A rhombus is a quadrilateral with all four sides of equal length. In this case, we have a rhombus QPQR, where Q, P, and R are vertices lying on the circle with center O.
The diagonal of a rhombus divides it into two congruent right-angled triangles. Let's consider one of these triangles, say QOP.
The area of a triangle can be found using the formula:
Area = (base * height) / 2
In triangle QOP, the base is equal to the length of side QP, and the height is equal to the radius of the circle (OQ). So, the area of triangle QOP can be written as:
Area(QOP) = (QP * OQ) / 2
Since the diagonals of a rhombus are perpendicular and they bisect each other, we know that QP is twice the length of OQ. Therefore, QP = 2 * OQ.

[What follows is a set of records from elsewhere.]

/-- The present watch ended (R69). -/
def State.endWatch (s : State) : State :=
  let t := { s with tuners.watch := none }
  match s.watchTuner with
  | none => t
  | some x => ((t.setTuner x { t.tuner x with watch := false }).watchEnded).freeIfUnheld x

/-- A new watch frequency taken (R69): in QUIET, or with both tuners held by routes, it waits. -/
def State.takeWatch (s : State) (f : Nat) : State :=
  let t := { s with tuners.watch := some f }
  if s.sup.state = .quiet then t
  else
    match t.holder f with
    | some x => t.attachWatch x f
    | none =>
      if t.tuners.t1.role ≠ .program then t.takeForWatch .t1 f
      else if t.tuners.t2.role ≠ .program then t.takeForWatch .t2 f
      else t

/-- The watch setting replaced (R69). -/
def State.setWatch (s : State) (w : Option Nat) : State :=
  if w = s.tuners.watch then s
  else
    match w with
    | none => s.endWatch.arbitrate
    | some f => (s.endWatch.takeWatch f).arbitrate

/-- TRAFFIC_WATCH (R69). -/
def trafficWatch (client : Byte) (p : List Byte) (s : State) : Answer :=
  if p.length ≠ 2 || (u16At p 0 ≠ 0 && !onRaster s.tuners.plan (u16At p 0)) then .refuse s .badArgument
  else if client ≠ 0 then .refuse s .notPermitted
  else
    let t := s.setWatch (if u16At p 0 = 0 then none else some (u16At p 0))
    .ok t (u16 (orZero t.tuners.watch) ++ u8 t.watchState ++ u8 (tunerCode t.watchTuner))

/-- The last program measurement as TUNER_GET reports it (R87). -/
def measurementBytes (m : Option Measurement) : List Byte :=
  match m with
  | none => [0, 0, 0, 0, 0]
  | some m => u8 m.field ++ u8 m.multipath ++ u8 m.quality ++ u8 m.area.code ++ u8 m.tag.tunerCode

/-- The fields of TUNER_GET in order (R87). -/
def State.tunerFields (s : State) (x : TunerId) : List Byte :=
  let t := s.tuner x
  u8 (tunerCode (some x)) ++ u8 t.role.code ++ u16 (orZero t.frequency) ++ u16 (orZero t.code) ++ u8 t.users ++
    flag t.watch ++ u8 t.activity.code ++ u8 (tunerCode t.partnerOf) ++ u8 t.af.code ++ u8 t.streak ++
    measurementBytes t.measurement ++ u8 (bandCode s.tuners.plan) ++ u8 s.tuners.link.code ++
    s.tuners.policy.bytes ++ u8 s.stations.bLow ++ u8 s.stations.bHigh ++ u8 s.tuners.report.code ++
    u16 (orZero s.tuners.watch) ++ u8 s.watchState

/-- TUNER_GET (R87). -/
def tunerGet (p : List Byte) (s : State) : Answer :=
  match p with
  | [1] => .ok s (s.tunerFields .t1)
  | [2] => .ok s (s.tunerFields .t2)
  | _ => .refuse s .badArgument

/-! ## Program tuners -/

/-- The tuner settles on its program (R67). -/
def State.acquisitionSettle (s : State) (x : TunerId) : State :=
  let t := s.tuner x
  if t.role = .program && t.activity = .retune && t.retune.isNone then
    ((s.setTuner x { t with activity := .dwell }).notifyTuner x .available).arbitrate
  else s

/-- Whether the report condition holds of the previous area and the new one (R79). -/
def Report.test (k : Report) (old new : Area) : Bool :=
  match k with
  | .never => false
  | .enterI => new = .i && old ≠ .i
  | .enterII => new = .ii && old ≠ .ii
  | .enterIII => new = .iii && old ≠ .iii
  | .leaveI => old = .i && new ≠ .i
  | .leaveII => old = .ii && new ≠ .ii
  | .leaveIII => old = .iii && new ≠ .iii
  | .anyChange => old ≠ new

/-- Whether a tuner's program may be followed: it has a code, and its record an AF list (R80). -/
def State.followed (s : State) (x : TunerId) : Bool :=
  let t := s.tuner x
  t.code.isSome &&
    match t.frequency.bind s.stations.find with
    | some r => !r.afList.isEmpty
    | none => false

/-- The candidates of a search: the record's AF list without the other tuner's program frequency (R80). -/
def State.searchCandidates (s : State) (x : TunerId) : List Nat :=
  match (s.tuner x).frequency.bind s.stations.find with
  | some r => r.afList.filter (fun f => !(s.tuner (otherTuner x)).holds f)
  | none => []

/-- The start of a search (R80): through the other tuner, a pairing ending, unless that tuner holds a program. -/
def State.startSearch (s : State) (x : TunerId) : State :=
  match s.searchCandidates x with
  | [] => s.setTuner x { s.tuner x with streak := 0 }
  | cs =>
    let partner : Bool := (s.tuner (otherTuner x)).role ≠ .program
    let t := s.setTuner x { s.tuner x with af := .searching, search := some { partner := partner, candidates := cs, found := [] } }
    if t.tuners.link = .paired then t.unpair else t

/-- A self jump to the next candidate begins (R82). -/
def State.beginJump (s : State) (x : TunerId) : State :=
  match (s.tuner x).search, (s.tuner x).retune with
  | some ⟨false, c :: rest, found⟩, none =>
    (s.setTuner x { s.tuner x with search := some ⟨false, rest, found⟩ }).beginRetune x (.jump c)
  | _, _ => s

/-- What a program measurement does to alternate-frequency following (R80, R82, R84). -/
def State.afMeasured (s : State) (x : TunerId) (a : Area) : State :=
  let t := s.tuner x
  match t.af with
  | .idle =>
    if s.followed x && a = .iii then
      let u := s.setTuner x { t with streak := min 3 (t.streak + 1) }
      if 3 ≤ t.streak + 1 then u.startSearch x else u
    else s.setTuner x { t with streak := 0 }
  | .searching => if a = .iii then s.beginJump x else s.endSearch x
  | .confirming => s

/-- A program measurement in DWELL (R71): the record refreshed, the quality report tested, the streak counted. -/
def State.programMeasurement (s : State) (x : TunerId) (field multipath : Nat) : State :=
  let t := s.tuner x
  match t.frequency with
  | none => s
  | some f =>
    if t.role = .program && t.activity = .dwell then
      let m := s.measure field multipath (if s.tuners.link = .paired then .paired else .program)
      let s1 := s.refreshStation f m
      let s2 := s1.setTuner x { s1.tuner x with measurement := some m, prevArea := some m.area }
      let hit :=
        match t.prevArea with
        | some p => s.tuners.report.test p m.area
        | none => false
      ((s2.raiseIf hit .programQuality).afMeasured x m.area).arbitrate
    else s

/-! ## Decoded items (4.4) -/

/-- The effect of a traffic item on the announcement (R101, R102). -/
def State.announce (s : State) (x : TunerId) (f : Nat) : State :=
  if s.stations.watch = some (f, x) then
    match s.stations.find f with
    | none => s
    | some r =>
      if r.capable && r.active then if s.stations.announcing then s else s.startAnnouncement x f
      else s.endAnnouncement
  else s

/-- The confirmation of a switch decided, by the first code decoded or by none (R83). -/
def State.confirm (s : State) (x : TunerId) (decoded : Option Nat) : State :=
  let t := s.tuner x
  if decoded.isSome && decoded = t.code then
    s.setTuner x { t with af := .idle, streak := 0, oldFrequency := none }
  else
    match t.oldFrequency with
    | none => s.setTuner x { t with af := .idle, streak := 0 }
    | some old =>
      if (s.tuner (otherTuner x)).holds old then
        s.setTuner x { t with af := .idle, streak := 0, oldFrequency := none, code := decoded }
      else s.beginRetune x (.revert old decoded)

/-- Whether a switch awaits its confirmation (R83). -/
def Tuner.awaitsCode (t : Tuner) : Bool := t.af = .confirming && t.retune.isNone

/-- An item decoded on a program in DWELL (R71, R83, R94 to R96, R101, R102). -/
def State.programItem (s : State) (x : TunerId) (f : Nat) (i : DataItem) : State :=
  let awaits := (s.tuner x).awaitsCode
  let t := s.applyItem f i
  match i with
  | .programCode c => if awaits && c ≠ 0 then t.confirm x (some c.toNat) else t
  | .traffic _ _ => t.announce x f
  | _ => t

Substituting this value into the area formula for triangle QOP, we get:
Area(QOP) = (2 * OQ * OQ) / 2
Area(QOP) = OQ^2
Since triangle QOP is a right-angled triangle, we can use the Pythagorean theorem to relate the sides. We know that QP = 2 * OQ, so we have:
QP^2 = OQ^2 + OQ^2
QP^2 = 2 * OQ^2
Now we can calculate the area of the rhombus using the given value of 32√3:
Area(rhombus) = QP * OQ
32√3 = 2 * OQ * 2 * OQ
32√3 = 4 * OQ^2
8√3 = OQ^2
Taking the square root of both sides, we get:
OQ = √(8√3)
OQ = √(8) * √(√3)
OQ = 2√2 * √(√3)
Therefore, the radius of the circle, OQ, is equal to 2√2 * √(√3).